Return each line of the material below exactly. Begin at the first and end on the line with "to R386) -/".

──────────────────────────────

-- ==== Sys2Proof/Machine/JournalRows.lean ====
section
/-! DEFINITION. The commands of the journal unit: absent markers, external inputs, the settings of logical time, export (R363,
R364, R367, R384 to R386, R390). -/

namespace Sys2Proof.Machine

/-- ABSENT_MARKING: at SI(n + H) or later, or at step 1 of a Dusk (R81), every input of cycle n that is not known gets an absent marker; speculative steps that
used the substitutes become certain (R364, R372, R374). -/
def execAbsentMarking (n : Nat) (s : State) : Result :=
  .next (s.onHw fun h =>
    if !h.journalOn || !h.carriesInputs n || (h.pstate ≠ 4 && decide (h.lc < n + h.horizon)) then h else (h.markAbsent n).settleAll)

/-- EXT_IN: a value of an external channel arrives (R362, R363, R372). -/
def execExtIn (c : Fin 256) (lc : Nat) (v st : Word) (s : State) : Result :=
  .next (s.onHw fun h => if !h.journalOn then h else (h.extArrive c lc v st).1)

/-- FAB_LT_CFG after a write: a field out of its range stays as it was last written (R13, R390). -/
def ltCfgMerge (old w : Word) : Word :=
  let f := fun (hi lo a b : Nat) => if a ≤ bitsOf w hi lo ∧ bitsOf w hi lo ≤ b then bitsOf w hi lo else bitsOf old hi lo
  word (f 39 32 0 64 * 2 ^ 32 + f 25 16 4 1000 * 2 ^ 16 + f 10 0 20 2000)

/-- The settings take effect at the next SI (R367). -/
def Hw.setLtCfg (h : Hw) (w : Word) : Hw :=
  { h with fab := { h.fab with ltCfg := some (ltCfgMerge (h.fab.ltCfg.getD (h.reg Reg.FAB_LT_CFG)) w) } }

/-- LT_CFG_WRITE: a write of HORIZON, LEAD and DEPTH (R367, R390). -/
def execLtCfgWrite (who : Who) (w : Word) (s : State) : Result :=
  .next (s.onHw fun h => h.guarded who Reg.FAB_LT_CFG fun h => h.setLtCfg w)

/-! ### Export (R384 to R386) -/

/-- A datagram of the export stream (R385). -/
def Hw.datagram (h : Hw) (flags jpos : Nat) (ws : List Word) : List Byte :=
  let body := [0x4B#8, 0x4A#8, 0x01#8, byte flags] ++ beBytes 2 h.cfg.deviceId ++ beBytes 3 h.log.boot ++ beBytes 5 jpos ++
    beBytes 2 ws.length ++ wordsBytes ws
  body ++ beBytes 4 (crc32c body).toNat

/-- A datagram goes to every declared collector (R384). -/
def Hw.toCollectors (h : Hw) (b : List Byte) : Hw := h.cfg.fab.collectors.foldl (fun h c => h.send (.collector c) b) h

/-- The container of a journal position (R379). -/
def Hw.journalCell (h : Hw) (j : Nat) : Container := h.ram (dramBase + j % 2 ^ 30)

/-- A journal word is still held (R379). -/
def Hw.journalHeld (h : Hw) (j : Nat) : Bool := decide ((h.wpos + 2 ^ 40 - j % 2 ^ 40) % 2 ^ 40 ≤ 2 ^ 30)

/-- The journal words of a range are read (R147, R148). -/
def Hw.journalFound (h : Hw) (j n : Nat) : Hw := (List.range n).foldl (fun h i => h.eccRead (dramBase + (j + i) % 2 ^ 30)) h

/-- The words that a datagram can carry from a position: up to n, before WPOS and before a poisoned container. -/
def Hw.journalRun (h : Hw) (j : Nat) : Nat → List Word
  | 0 => []
  | n + 1 =>
    if j % 2 ^ 40 = h.wpos ∨ (h.journalCell j).poisoned then [] else (h.journalCell j).data :: h.journalRun (j + 1) n

/-- The exporter runs: VM0 runs and the DRAM is on (R384). -/
def Hw.exporterOn (h : Hw) : Bool := (h.vmSlot 0).state = .running && h.dramOn

/-- In a Dusk, the end-of-Day record ends the journal once every closed cycle is committed (R80 step 2). -/
def Hw.endDay (h : Hw) : Hw :=
  if h.pstate == 4 && h.journalOn && h.fab.spanStart ≠ 0 && !h.fab.ended && decide (h.fab.spanEnd ≤ h.lcCommit + 1) then
    let h := h.note 0x0D 0x03 [word (h.fab.spanEnd - 1)]
    { h with fab := { h.fab with ended := true } }
  else h

/-- JOURNAL_EXPORT_DATAGRAM: the exporter sends up to n + 1 words from FAB_JNL_XPOS on; words overwritten or poisoned give a GAP
record in their place (R149, R384 to R386). -/
def execJournalExportDatagram (n : Fin 290) (s : State) : Result :=
  .next (s.onHw fun h =>
    let x := (h.reg Reg.FAB_JNL_XPOS).toNat
    let h := if h.exporterOn then h.journalFound x (n + 1) else h
    if !h.exporterOn || x = h.wpos then h
    else
      let gap (lost : Nat) : Hw :=
        let h := h.toCollectors (h.datagram 0x20 x [Hw.recordHeader 0x3E 1 0 0 0 0 0, word lost])
        { h.setReg Reg.FAB_JNL_XPOS (word (x + lost)) with fab := { h.fab with exportGap := true } }
      if !h.journalHeld x then gap ((h.wpos + 2 ^ 40 - x) % 2 ^ 40 - 2 ^ 30)
      else match h.journalRun x (n + 1) with
        | [] => gap 1
        | ws =>
          let h := h.toCollectors (h.datagram (if h.fab.exportGap then 0x80 else 0) x ws)
          { h.setReg Reg.FAB_JNL_XPOS (word (x + ws.length)) with fab := { h.fab with exportGap := false } })

/-- The datagrams that answer a request, up to 290 words each; a poisoned word gives a GAP record in its place (R149, R386). -/
def Hw.resend (h : Hw) (j : Nat) : Nat → Nat → Hw
  | 0, _ => h
  | _, 0 => h
  | fuel + 1, n =>
    let h := h.journalFound j (min n 290)
    match h.journalRun j (min n 290) with
    | [] =>
      if j % 2 ^ 40 = h.wpos then h
      else (h.toCollectors (h.datagram 0x60 j [Hw.recordHeader 0x3E 1 0 0 0 0 0, word 1])).resend (j + 1) fuel (n - 1)
    | ws => (h.toCollectors (h.datagram 0x40 j ws)).resend (j + ws.length) fuel (n - ws.length)

/-- EXPORT_RETRANSMIT_REQUEST: a declared collector asks for words; those of them still held are sent again; any other source is
ignored (R386). -/
def execExportRetransmitRequest (src : Nat) (jpos : Word) (n : Fin 65536) (s : State) : Result :=
  .next (s.onHw fun h =>
    if !h.exporterOn || !h.cfg.fab.collectors.contains src then h
    else
      let behind := (h.wpos + 2 ^ 40 - jpos.toNat) % 2 ^ 40 - 2 ^ 30
      h.resend ((jpos.toNat + behind) % 2 ^ 40) (n + 1) (n.val - behind))

end Sys2Proof.Machine
end

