-- ==== Sys2Proof/Machine/SwitchRows.lean ====
section
/-! DEFINITION. The rows of the MACs, the switch and the host ports (R554 to R580). -/

namespace Sys2Proof.Config

/-- The content of a PRP supervision frame of a node (R573): IEC 62439-3 gives it. LAN is 0xA or 0xB. -/
opaque prpSupervision : (mac seq lan : Nat) → List Byte

end Sys2Proof.Config

namespace Sys2Proof.Machine

namespace Hw

/-! ### Reception (R556 to R574) -/

/-- A peer frame is one that the switch core accepts (R719). `l` has its tag. -/
def peerOk (h : Hw) (p : Nat) (l : List Byte) : Bool :=
  let lans := [0, 1].zipIdx ++ h.cfg.sw.downlinks.zipIdx
  let lan := (lans.find? fun x => x.1 == p).map (·.2)
  let vid := (tagOf l).map (· % 4096)
  let b := (untagged l).drop 14
  let kind := frameField b 0 1
  let src := frameField b 4 2
  let dst := frameField b 6 2
  let near := h.cfg.sw.neighbours.any fun n => n.dev == src &&
    (if kind = 5 then n.rel == 1 else n.rel == 2 || h.cfg.rings.any fun r => r.2.any fun c => c.peerId == src)
  lan.isSome && (lan.map fun x => Tabs.get (fun _ => 0) h.cfg.sw.peerVid x) == vid && frameField b 1 1 == 1 &&
    frameField b 2 2 == h.cfg.plantTag && (kind == 1 || (decide (2 ≤ kind) && decide (kind ≤ 5) && near)) &&
    (dst == h.cfg.deviceId || dst == 0xFFFF)

/-- The stages from VLAN to lookup, with their counters (R556 to R559): what remains of the frame, unless it is discarded. -/
def stages (h : Hw) (p : Nat) (l : List Byte) : Hw × Option Fwd :=
  if frameField (untagged l) 12 2 = 0x88B6 ∧ !h.peerOk p l then ((h.peerCountUp 2).undeclare 11, none)
  else
    let w := h.forward p l none
    let h := if w.unknown then h.undeclare 8 else h
    let h := if w.demoted then h.macCount p 21 1 else h
    match w.drop with
    | some c => (h.macCount p c 1, none)
    | none => (h, some w)

def rxOf (h : Hw) (p : Nat) : Option SwRx := Tabs.get (fun _ => none) h.sw.rx p
def setRx (h : Hw) (p : Nat) (r : Option SwRx) : Hw := h.onSw fun s => { s with rx := Tabs.set (fun _ => none) s.rx p r }

/-- The first 64 bytes of a frame (R556), with the ingress timestamp of a PTP event message (R595; log entry 46). -/
def frameIn (h : Hw) (p : Nat) (head : List Byte) : Hw :=
  if !h.swOn || !h.linkUp p || (h.rxOf p).isSome || head.length < 60 then h
  else if frameField head 12 2 = 0x8808 then h.setRx p (some { ctl := true })
  else
    let t := if ptpEvent (untagged head) then
        let o := h.observe
        (o.2, some ((o.1 : Int) - (h.reg (Reg.TIME_PORT p 1)).toNat))
      else (h, none)
    let h := t.1
    if h.prpOn && p < 2 then h.setRx p (some { late := true, time := t.2 })
    else match h.stages p head with
      | (h, none) => h.setRx p (some {})
      | (h, some w) =>
        let m := h.mirrorTakes p true w.hit
        let a := m.1.takeIn p w (untagged head) (frameField head 0 6) t.2
        a.1.setRx p (some { frame := a.2, sample := m.2.1, copy := m.2.2, time := t.2 })
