/-- A Day span begins with cycle n: DAY_START, the Night record after a Dawn, the epoch in force (R592), the commands that Control
accepted, and DISPATCH. -/
def startSpan (h : Hw) (n : Nat) : Hw :=
  let f := h.fab
  let p := h.pwr
  let spans := if f.spanStart = 0 then f.spans else (f.spanStart - 1, f.spanEnd - 1) :: f.spans
  let late := h.kop.pend.filter fun w => [0x03, 0x28, 0x30, 0x50].contains (w.oid / 2 ^ 24) && !h.carriesInputs w.acc
  let h := { h with
    fab := { f with spans := spans, spanStart := n + 1, spanEnd := 0, ended := false, wake := b2n p.night }
    snp := { h.snp with refs := [] } }
  let b := h.builds
  let h := h.note 0x0D (if p.restart.isSome then 2 else 1)
    [word n, p.restart.getD 0, b.cfg, b.fmc, b.hvf, b.cfw, b.sfw, word (b2n p.cancelled), word p.wakeClass]
  let h := if p.night then (List.range 8).foldl (fun (h : Hw) k => h.nightRecord n k) h else h
  let h := h.cycleRecord n
  let h := h.epochRecord h.epochNow
  let h := late.foldl (fun (h : Hw) w => h.journalPending w) h
  h.onPwr fun p => { p with restart := none, cancelled := false, night := false, wakeClass := 0, dispatch := p.wakeClass ≠ 2, dispatchAt := 0 }

/-- Where a span runs cycle n is one of its cycles; where none does and the device is in Day at Full, one begins (R361). -/
def spanAt (h : Hw) (n : Nat) : Hw :=
  if !h.inState psDay || h.level ≠ 3 || !h.journalOn then h
  else if h.spanRuns then h.cycleRecord n
  else h.startSpan n

/-! ### The edge -/

/-- In the last Day cycle before a Dusk with target Night, S - 1, Crest commands every balancing switch off in its command segment (R79), and
an end that does not lead its ring sends SLEEP in its GT slot (R220, R248). -/
def stopBalancing (h : Hw) (n : Nat) : Hw :=
  let auto := h.policy == 2 && h.upd.act.isNone && h.pwr.dwellAt.any fun d => decide (d + 15 ≤ n)
  let next : Hw := { h with lc := n + 1 }
  if h.inState psDay && (auto || next.cmdDue 1 0x03000000) then
    (List.range 16).foldl (fun (h : Hw) k =>
      (h.clearRegs (Reg.VNK_BAL k 0) (Reg.VNK_BAL k 127)).onRing k fun r => { r with sleepDue := !h.leads k && !h.closedRing k }) h
  else h

/-- Time and accounting (R33, R589, R624, R746): LC, powered time, the checkpoint's age, the availability sums, and the highest
junction temperature. -/
def timeAt (h : Hw) (n : Nat) : Hw :=
  let h := { h.gridTo n with cycled := true, poweredMs := h.poweredMs + 1 }
  if !h.inState psDay then h
  else
    let down := decide (h.level < 2)
    let h := { h with fab := { h.fab with sinceCkpt := h.fab.sinceCkpt + 1 } }
    let tj := Config.measured 2 n
    h.onPwr fun p =>
      { p with
        accounted := p.accounted + 1, unavailable := if down then p.unavailable + 1 else p.unavailable
        tj := match p.tj with
          | some (_, m) => some (tj, if m.toInt < tj.toInt then tj else m)
          | none => some (tj, tj) }

/-- A written FAB_LT_CFG takes effect (R367), STALL of the cycle before clears (R317), PPS_OUT may fall, and NOPLANT follows the
time (R605). -/
def settingsAt (h : Hw) : Hw :=
  let h := match h.fab.ltCfg with
    | some w => { h.setReg Reg.FAB_LT_CFG w with fab := { h.fab with ltCfg := none } }
    | none => h
  ((h.setFld Reg.FAB_STAT Fld.FAB_STAT_STALL 0).ppsFall).setNoplant

/-- The latest value of an EVENT channel stands for the cycle that has ended: steps that ran on a prediction of it run again
(R363, R372). -/
def eventsKnown (h : Hw) (n : Nat) : Hw :=
  if n = 0 || !h.carriesInputs (n - 1) then h
  else
    let h := h.cfg.fab.ext.foldl (fun (h : Hw) (x : Nat × Option ExtCfg) => match x.2 with
      | some e => if e.sampled then h else h.rollbackFor (n - 1) (extInput x.1)
      | none => h) h
    h.settleAll

/-- An analogue value lies outside the range of its mode (R679). -/
def aiOut (current : Bool) (v : Int) : Bool :=
  if current then decide (v < 3600) || decide (21000 < v) else decide (v < -100000000) || decide (10500000000 < v)

/-- The analogue inputs report, and DIN reads (R679). -/
def inputsAt (h : Hw) (x : SiFacts) : Hw :=
  if !h.inState psDay || !h.unitRuns 38 then h
  else
    let h := h.setReg Reg.GIO_DIN (word x.din.toNat)
    x.ai.foldl (fun (h : Hw) (e : Fin 16 × Word) =>
      let i := e.1.val
      if !bitN h.cfg.ai i || !h.bit Reg.GIO_AI_CFG (16 + i) then h
      else
        let h := h.setReg (Reg.GIO_AI i) e.2
        if aiOut (h.bit Reg.GIO_AI_CFG i) e.2.toInt then (h.setBit Reg.GIO_AI_OOR i).setBit Reg.GIO_IRQ_STAT 1 else h) h

/-- The Night timer wakes at the device-time instant of its LC (R89, R106). -/
def timerAt (h : Hw) (n : Nat) : Hw :=
  if h.bit Reg.WAKE_EN 11 && (h.reg Reg.WAKE_TIMER).toNat == n then h.wake (2 ^ 11) else h

end Hw

namespace State

/-! ### Writes with a commit LC (R368, R446, R459, R644 to R646) -/

/-- The object of a pending write, as the unit concerned sees it. -/
def pendObj (s : State) (w : LcWrite) : Option Obj := s.objAt { path := 3, role := 4 } w.oid

/-- A pending write ends with a STATUS: APPLIED or REFUSED. -/
def settled (s : State) (w : LcWrite) (st : Nat) : State :=
  s.onHw fun h => h.settleLc (fun y => y == w) (if st = stOk then 1 else 2) st

/-- The pending writes that cycle n applies, in the order of acceptance; a power or reset command of value 1 has its own effect. -/
def dueWrites (s : State) (n : Nat) : List LcWrite :=
  s.hw.kop.pend.filter fun w => decide (w.lc ≤ n) && !(w.value == [1#8] && (s.pendObj w).any fun o => o.own)

/-- A pending write is applied. -/
def applyWrite (s : State) (w : LcWrite) (n : Nat) : State :=
  match s.pendObj w with
  | none => s.settled w stBadObject
  | some o =>
    let r := o.apply s w.value n
    r.1.settled w r.2

/-- The guard writes of one commit LC replace the copy in force in one clock; a row that is withheld is refused, and a copy that was
pending through the registers stays so (R446). -/
def applyGuards (s : State) (l : List (LcWrite × Nat)) : State :=
  if l.isEmpty then s
  else
    let old := s.hw.grd.pend
    let armed := s.hw.bit Reg.GRD_PEND_CTL 2
    let put := fun (h : Hw) (a : Nat) (v : Word) => h.writeIn .secure a v
    let s := s.onHw fun h =>
      let h := l.foldl (fun (h : Hw) (x : LcWrite × Nat) => put h x.2 (word (beNat x.1.value))) { h with grd := { h.grd with pend := [] } }
      let h := h.applyPend
      let h := old.foldl (fun (h : Hw) (x : Nat × Option Word) => match x.2 with
        | some v => h.writeGuard x.1 v
        | none => h) h
      if armed then h.setBit Reg.GRD_PEND_CTL 2 else h
    l.foldl (fun (s : State) (x : LcWrite × Nat) =>
      let later := l.any fun (y : LcWrite × Nat) => y.2 == x.2 && y.1 ≠ x.1
      s.settled x.1 (if s.hw.reg x.2 == word (beNat x.1.value) || later then stOk else stState)) s

/-- Every write due at SI(n) but those of the load channels. -/
def applyDue (s : State) (n : Nat) : State :=
  let due := s.dueWrites n
  let plain := due.filter fun w => (s.pendObj w).all fun o => o.guard.isNone && o.load.isNone
  let guards := due.filterMap fun w => (s.pendObj w).bind fun o => o.guard.map fun a => (w, a)
  (plain.foldl (fun (s : State) w => s.applyWrite w n) s).applyGuards guards

/-- The load commands due at SI(n), with their channels. -/
def dueLoads (s : State) (n : Nat) : List (LcWrite × Nat) :=
  (s.dueWrites n).filterMap fun w => (s.pendObj w).bind fun o => o.load.map fun c => (w, c)

/-- The load dies at SI(n): commands with the commit LC reach the LSI, the dies sample and apply, and the commands end (R268, R457 to
R460). In Night the bursts take this place. -/
def loadsAt (s : State) (n : Nat) (x : LoadFacts) : State :=
  if s.hw.bit Reg.VNK_CTRL 1 || s.hw.inState psNight then s
  else
    let due := if s.hw.sysOn && s.hw.crestOn then s.dueLoads n else []
    let s := due.foldl (fun (s : State) (w : LcWrite × Nat) => match s.pendObj w.1 with
      | some o => (o.apply s w.1.value n).1
      | none => s) s
    let s := s.onHw fun h => (h.supplies x.supply).lsiCycle n (Hw.senseOf x) (x.mute.map (·.val))
    due.foldl (fun (s : State) (w : LcWrite × Nat) =>
      let r := (Tabs.get (fun _ => (0, 0)) s.hw.lsi.results w.2).1
      s.settled w.1 (if r = 6 then stOk else Objects.lsiStatus r)) s

/-- SI(n) (R22, R25, R26). -/
def sampleInstant (s : State) (x : SiFacts) : State :=
  if !s.hw.booted || !s.hw.bit Reg.PWR_RAIL_PG 0 then s
  else
    let n := s.hw.lc + 1
    let s := s.onHw fun h =>
      let h := x.hits.foldl (fun (h : Hw) a => h.strike a.toNat) h
      x.localHits.foldl (fun (h : Hw) a => h.strikeLocal a.1.val a.2.toNat) h
    let s := s.onHw fun h => (((h.timeAt n).stopBalancing n).settingsAt.spanAt n).calEffect n
    let s := if s.hw.sysOn && s.hw.crestOn && (s.hw.inState psDay || s.hw.inState psBoot) then s.applyDue n else s
    let s := s.loadsAt n x.loads
    (s.onHw fun h => ((h.inputsAt x).eventsKnown n).timerAt n).hvfStep

end State

namespace Hw

/-! ### The commit (R27, R299, R300, R366) -/

/-- The cycle that the fabric manager commits next. -/
def commitNext (h : Hw) : Nat := h.nextCycle (max (h.lcCommit + 1) h.firstOwed)

/-- Every input of the cycle is known and every placed page has completed its certain step of it; no page is UNPLACED. -/
def committable (h : Hw) (n : Nat) : Bool :=
  h.journalOn && h.carriesInputs n && !h.unplaced && (h.allInputs.all fun id => (h.known n id).isSome) &&
    h.fab.pages.all fun x => x.2.state == .undeclared || decide (n + 1 ≤ x.2.certain)

/-- The dwell of R76 over the committed cycles: D, and the cancellation of the entry where the condition fails for a committed cycle
after D, by a current, by DWELL or by POLICY (R78). -/
def dwellStep (h : Hw) (n : Nat) : Hw :=
  let quiet := h.quietCycle n
  let h := h.onPwr fun p => { p with quiet := if quiet then p.quiet + 1 else 0 }
  let holds := h.dwelled && h.policy == 2
  if h.pwr.dwellAt.isSome && !holds then (h.onPwr fun p => { p with dwellAt := none }).setReg Reg.PWR_CMD_STAT 4
  else if h.pwr.dwellAt.isNone && holds && h.inState psDay then h.onPwr fun p => { p with dwellAt := some n }
  else h

/-- Cycle n is committed: its outputs become readable; the last one of a Dusk ends the journal (R80). -/
def commit (h : Hw) (n : Nat) : Hw :=
  (((((h.setReg Reg.FAB_LC_COMMIT (word n)).winCommitted).dwellStep n).mcRelease).releaseReads).endDay

/-! ### Islands (R302, R313, R314) -/

/-- The engines that can own pages. -/
def activeEngines (h : Hw) : List Nat := (List.range 512).filter fun e => h.engineActive e

/-- An active engine's declared load exceeds LOAD_MAX; engineLoad counts 0.1 %. -/
def overloaded (h : Hw) : Bool :=
  h.activeEngines.any fun e => decide (10 * h.fld Reg.FAB_CTRL Fld.FAB_CTRL_LOAD_MAX < h.engineLoad e)

/-- The pages that an island owns or receives. -/
def islandPages (h : Hw) (r : Nat) : List Nat :=
  (h.fab.pages.filter fun x => (owned x.2 || x.2.state == .transit) && x.2.engine / 32 == r ||
    x.2.target.any fun t => t.1 / 32 == r).map (·.1)

/-- The fabric as it would stand with the pages placed away from an island, where every one has a pool frame. -/
def placedAway (h : Hw) (r : Nat) : List Nat → Option Hw
  | [] => some h
  | g :: gs =>
    match h.chooseTarget g fun e => e / 32 == r with
    | some (e, f) => (h.setPage g { h.page g with engine := e, frame := f }).placedAway r gs
    | none => none

/-- No island has changed its power in the last 60 000 cycles, and none has been refused with HELD. -/
def islandsRest (h : Hw) (r : Nat) : Bool :=
  let held := Tabs.get (fun _ => 0) h.fab.heldAt r
  (h.fab.islandAt = 0 || decide (h.fab.islandAt + 60000 ≤ h.lc + 1)) && (held = 0 || decide (held + 60000 ≤ h.lc + 1))

/-- An island may be powered off (R313). -/
def mayPowerOff (h : Hw) (r : Nat) : Bool :=
  h.bit Reg.FAB_ISLAND (16 + r) && h.islandOn r && h.islandsRest r &&
    match h.placedAway r (h.islandPages r) with
    | some y => ((List.range 512).filter fun e => y.engineActive e && e / 32 != r).all fun e =>
        decide (y.engineLoad e ≤ 10 * h.fld Reg.FAB_CTRL Fld.FAB_CTRL_LOAD_MAX)
    | none => false

/-- Nothing stands against a power-off: ISLAND_AUTO, and no rebuild and no audit in progress. -/
def islandAuto (h : Hw) : Bool :=
  h.fabOn && h.bit Reg.FAB_CTRL 0 && h.bit Reg.FAB_CTRL 1 && h.pstate ≠ psDusk && h.fab.audit.isNone &&
    !h.fab.pages.any fun x => x.2.state == .rebuilding

/-- The pages of an island start to migrate away, up to 16 at a time (R303). -/
def evacuate (h : Hw) (r : Nat) : Hw :=
  (h.islandPages r).foldl (fun (h : Hw) g =>
    let p := h.page g
    if p.state = .resident && p.moveTo.isNone && decide (h.migrations < 16) then
      match h.chooseTarget g fun e => e / 32 == r with
      | some t => h.moveOut g t
      | none => h
    else h) h

/-- The empty island's power-off is requested; HELD leaves it powered and empty (R314). -/
def requestOff (h : Hw) (r : Nat) : Hw :=
  let h := { h with fab := { h.fab with evac := none } }.gate .hypervisor r 2
  if h.islandOn r then
    { h.count Reg.FAB_CNT_HELD with fab := { h.fab with heldAt := Tabs.set (fun _ => (0 : Nat)) h.fab.heldAt r (h.lc + 1) } }
  else h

──────────────────────────────

Solution to the problem:
-- ==== Sys2Proof/Machine/JournalRows.lean ====
section
/-! DEFINITION. The commands of the journal unit: absent markers, external inputs, the settings of logical time, export (R363,
R364, R367, R384 to R386, R390). -/

namespace Sys2Proof.Machine

/-- ABSENT_MARKING: at SI(n + H) or later, or at step 1 of a Dusk (R81), every input of cycle n that is not known gets an absent marker; speculative steps that
used the substitutes become certain (R364, R372, R374). -/
def execAbsentMarking (n : Nat) (s : State) : Result :=
  .next (s.onHw fun h =>
    if !h.journalOn || !h.carriesInputs n || (h.pstate ≠ 4 && decide (h.lc < n + h.horizon)) then h else (h.markAbsent n).settleAll)

/-- EXT_IN: a value of an external channel arrives (R362, R363, R372). -/
def execExtIn (c : Fin 256) (lc : Nat) (v st : Word) (s : State) : Result :=
  .next (s.onHw fun h => if !h.journalOn then h else (h.extArrive c lc v st).1)

/-- FAB_LT_CFG after a write: a field out of its range stays as it was last written (R13, R390). -/
def ltCfgMerge (old w : Word) : Word :=
  let f := fun (hi lo a b : Nat) => if a ≤ bitsOf w hi lo ∧ bitsOf w hi lo ≤ b then bitsOf w hi lo else bitsOf old hi lo
  word (f 39 32 0 64 * 2 ^ 32 + f 25 16 4 1000 * 2 ^ 16 + f 10 0 20 2000)

/-- The settings take effect at the next SI (R367). -/
def Hw.setLtCfg (h : Hw) (w : Word) : Hw :=
  { h with fab := { h.fab with ltCfg := some (ltCfgMerge (h.fab.ltCfg.getD (h.reg Reg.FAB_LT_CFG)) w) } }

/-- LT_CFG_WRITE: a write of HORIZON, LEAD and DEPTH (R367, R390). -/
def execLtCfgWrite (who : Who) (w : Word) (s : State) : Result :=
  .next (s.onHw fun h => h.guarded who Reg.FAB_LT_CFG fun h => h.setLtCfg w)

/-! ### Export (R384 to R386) -/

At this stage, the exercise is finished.